◆ REQUIRED WORK: In the entries below, find the line with "spec's rules give, and" and the line with "namespace Sys2Proof.Tests"; give again those lines and every line between them, exactly.

------ INFORMATION SHOWN

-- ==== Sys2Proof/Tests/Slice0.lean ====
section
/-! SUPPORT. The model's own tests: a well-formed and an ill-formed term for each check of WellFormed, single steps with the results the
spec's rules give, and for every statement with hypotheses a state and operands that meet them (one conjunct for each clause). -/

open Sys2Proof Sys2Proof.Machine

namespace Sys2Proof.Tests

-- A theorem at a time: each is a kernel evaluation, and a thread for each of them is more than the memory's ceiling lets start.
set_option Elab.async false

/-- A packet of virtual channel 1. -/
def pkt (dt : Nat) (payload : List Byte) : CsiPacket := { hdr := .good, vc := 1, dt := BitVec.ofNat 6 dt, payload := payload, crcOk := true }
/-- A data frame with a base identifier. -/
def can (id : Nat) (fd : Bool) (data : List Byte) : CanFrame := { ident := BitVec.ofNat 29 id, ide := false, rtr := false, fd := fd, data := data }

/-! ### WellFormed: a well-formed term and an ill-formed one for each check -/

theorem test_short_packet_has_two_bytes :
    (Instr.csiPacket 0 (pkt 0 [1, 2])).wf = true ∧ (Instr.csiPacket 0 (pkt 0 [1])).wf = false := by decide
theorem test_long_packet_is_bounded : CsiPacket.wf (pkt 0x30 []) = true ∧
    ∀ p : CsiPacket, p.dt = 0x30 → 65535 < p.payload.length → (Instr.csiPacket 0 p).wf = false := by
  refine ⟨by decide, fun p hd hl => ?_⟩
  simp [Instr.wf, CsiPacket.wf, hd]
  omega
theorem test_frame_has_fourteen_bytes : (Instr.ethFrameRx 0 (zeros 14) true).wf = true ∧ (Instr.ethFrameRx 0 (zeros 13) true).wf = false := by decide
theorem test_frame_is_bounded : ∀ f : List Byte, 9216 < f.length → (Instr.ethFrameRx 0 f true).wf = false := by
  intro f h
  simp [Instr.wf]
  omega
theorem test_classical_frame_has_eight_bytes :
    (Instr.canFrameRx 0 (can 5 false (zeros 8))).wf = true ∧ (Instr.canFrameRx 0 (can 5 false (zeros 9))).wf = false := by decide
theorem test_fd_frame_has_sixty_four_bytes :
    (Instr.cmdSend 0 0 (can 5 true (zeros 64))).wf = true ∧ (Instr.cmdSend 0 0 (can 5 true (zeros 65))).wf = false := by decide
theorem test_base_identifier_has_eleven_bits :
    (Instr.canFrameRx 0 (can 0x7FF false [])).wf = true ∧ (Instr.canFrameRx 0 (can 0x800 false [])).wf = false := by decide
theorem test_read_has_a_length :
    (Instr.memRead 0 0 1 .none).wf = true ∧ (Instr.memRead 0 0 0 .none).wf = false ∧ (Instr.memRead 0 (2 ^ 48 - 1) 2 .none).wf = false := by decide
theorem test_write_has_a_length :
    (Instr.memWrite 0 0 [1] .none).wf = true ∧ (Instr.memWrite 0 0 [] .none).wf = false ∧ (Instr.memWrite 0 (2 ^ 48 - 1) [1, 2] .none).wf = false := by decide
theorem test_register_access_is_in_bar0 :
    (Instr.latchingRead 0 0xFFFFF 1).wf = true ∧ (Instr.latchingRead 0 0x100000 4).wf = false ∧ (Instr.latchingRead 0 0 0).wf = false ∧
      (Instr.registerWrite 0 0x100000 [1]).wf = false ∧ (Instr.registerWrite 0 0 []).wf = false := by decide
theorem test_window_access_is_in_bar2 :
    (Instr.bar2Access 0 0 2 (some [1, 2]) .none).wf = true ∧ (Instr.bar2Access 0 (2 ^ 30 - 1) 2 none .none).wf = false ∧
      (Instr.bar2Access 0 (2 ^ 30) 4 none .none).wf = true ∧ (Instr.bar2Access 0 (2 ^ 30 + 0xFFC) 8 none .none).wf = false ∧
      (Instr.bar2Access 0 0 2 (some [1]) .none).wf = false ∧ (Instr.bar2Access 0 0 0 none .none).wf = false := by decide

------------

◆ REPLY:
spec's rules give, and for every statement with hypotheses a state and operands that meet them (one conjunct for each clause). -/

open Sys2Proof Sys2Proof.Machine

namespace Sys2Proof.Tests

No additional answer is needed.